(Stored items)
-- ==== Sys2Proof/Laws/Frames.lean ====
section
/-! SUPPORT. What the shared operations leave alone: the attention unit, the time base and the queue of commands under
every operation of a port, and the window, the data path and the map unit's table where an operation does not reach them.
Cite these instead of unfolding the operation. -/

namespace Sys2Proof.Machine


/-! ### Retirement and record ends -/

@[simp] theorem State.retire_attn (s : State) (p : PortId) (st : Status) (needed : Bool) (rep : Report) :
    (s.retire p st needed rep).attn = s.attn := by
  unfold State.retire
  split_ifs <;> rfl
@[simp] theorem State.retire_time (s : State) (p : PortId) (st : Status) (needed : Bool) (rep : Report) :
    (s.retire p st needed rep).time = s.time := by
  unfold State.retire
  split_ifs <;> rfl
@[simp] theorem State.retire_pending (s : State) (p : PortId) (st : Status) (needed : Bool) (rep : Report) :
    (s.retire p st needed rep).pending = s.pending := by
  unfold State.retire
  split_ifs <;> rfl
@[simp] theorem State.retire_win (s : State) (p : PortId) (st : Status) (needed : Bool) (rep : Report) :
    (s.retire p st needed rep).win = s.win := by
  unfold State.retire
  split_ifs <;> rfl
@[simp] theorem State.retire_arbiter (s : State) (p : PortId) (st : Status) (needed : Bool) (rep : Report) :
    (s.retire p st needed rep).arbiter = s.arbiter := by
  unfold State.retire
  split_ifs <;> rfl
@[simp] theorem State.retire_access (s : State) (p : PortId) (st : Status) (needed : Bool) (rep : Report) :
    (s.retire p st needed rep).access = s.access := by
  unfold State.retire
  split_ifs <;> rfl
@[simp] theorem State.retire_map (s : State) (p : PortId) (st : Status) (needed : Bool) (rep : Report) :
    (s.retire p st needed rep).map = s.map := by
  unfold State.retire
  split_ifs <;> rfl
@[simp] theorem State.recordEnd_attn (s : State) (p : PortId) (st : Status) (d : Detail) :
    (s.recordEnd p st d).attn = s.attn := by
  unfold State.recordEnd
  split <;> simp
@[simp] theorem State.recordEnd_time (s : State) (p : PortId) (st : Status) (d : Detail) :
    (s.recordEnd p st d).time = s.time := by
  unfold State.recordEnd
  split <;> simp
@[simp] theorem State.recordEnd_pending (s : State) (p : PortId) (st : Status) (d : Detail) :
    (s.recordEnd p st d).pending = s.pending := by
  unfold State.recordEnd
  split <;> simp
@[simp] theorem State.recordEnd_win (s : State) (p : PortId) (st : Status) (d : Detail) :
    (s.recordEnd p st d).win = s.win := by
  unfold State.recordEnd
  split <;> simp
@[simp] theorem State.recordEnd_arbiter (s : State) (p : PortId) (st : Status) (d : Detail) :
    (s.recordEnd p st d).arbiter = s.arbiter := by
  unfold State.recordEnd
  split <;> simp
@[simp] theorem State.recordEnd_access (s : State) (p : PortId) (st : Status) (d : Detail) :
    (s.recordEnd p st d).access = s.access := by
  unfold State.recordEnd
  split <;> simp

◆ **YOUR INSTRUCTIONS**
Make a copy of each line in the records above that has the word "Bool".

◆ **OUTPUT OF THE EXERCISE**
@[simp] theorem State.retire_attn (s : State) (p : PortId) (st : Status) (needed : Bool) (rep : Report) :
@[simp] theorem State.retire_time (s : State) (p : PortId) (st : Status) (needed : Bool) (rep : Report) :
@[simp] theorem State.retire_pending (s : State) (p : PortId) (st : Status) (needed : Bool) (rep : Report) :
@[simp] theorem State.retire_win (s : State) (p : PortId) (st : Status) (needed : Bool) (rep : Report) :
@[simp] theorem State.retire_arbiter (s : State) (p : PortId) (st : Status) (needed : Bool) (rep : Report) :
@[simp] theorem State.retire_access (s : State) (p : PortId) (st : Status) (needed : Bool) (rep : Report) :
@[simp] theorem State.retire_map (s : State) (p : PortId) (st : Status) (needed : Bool) (rep : Report) :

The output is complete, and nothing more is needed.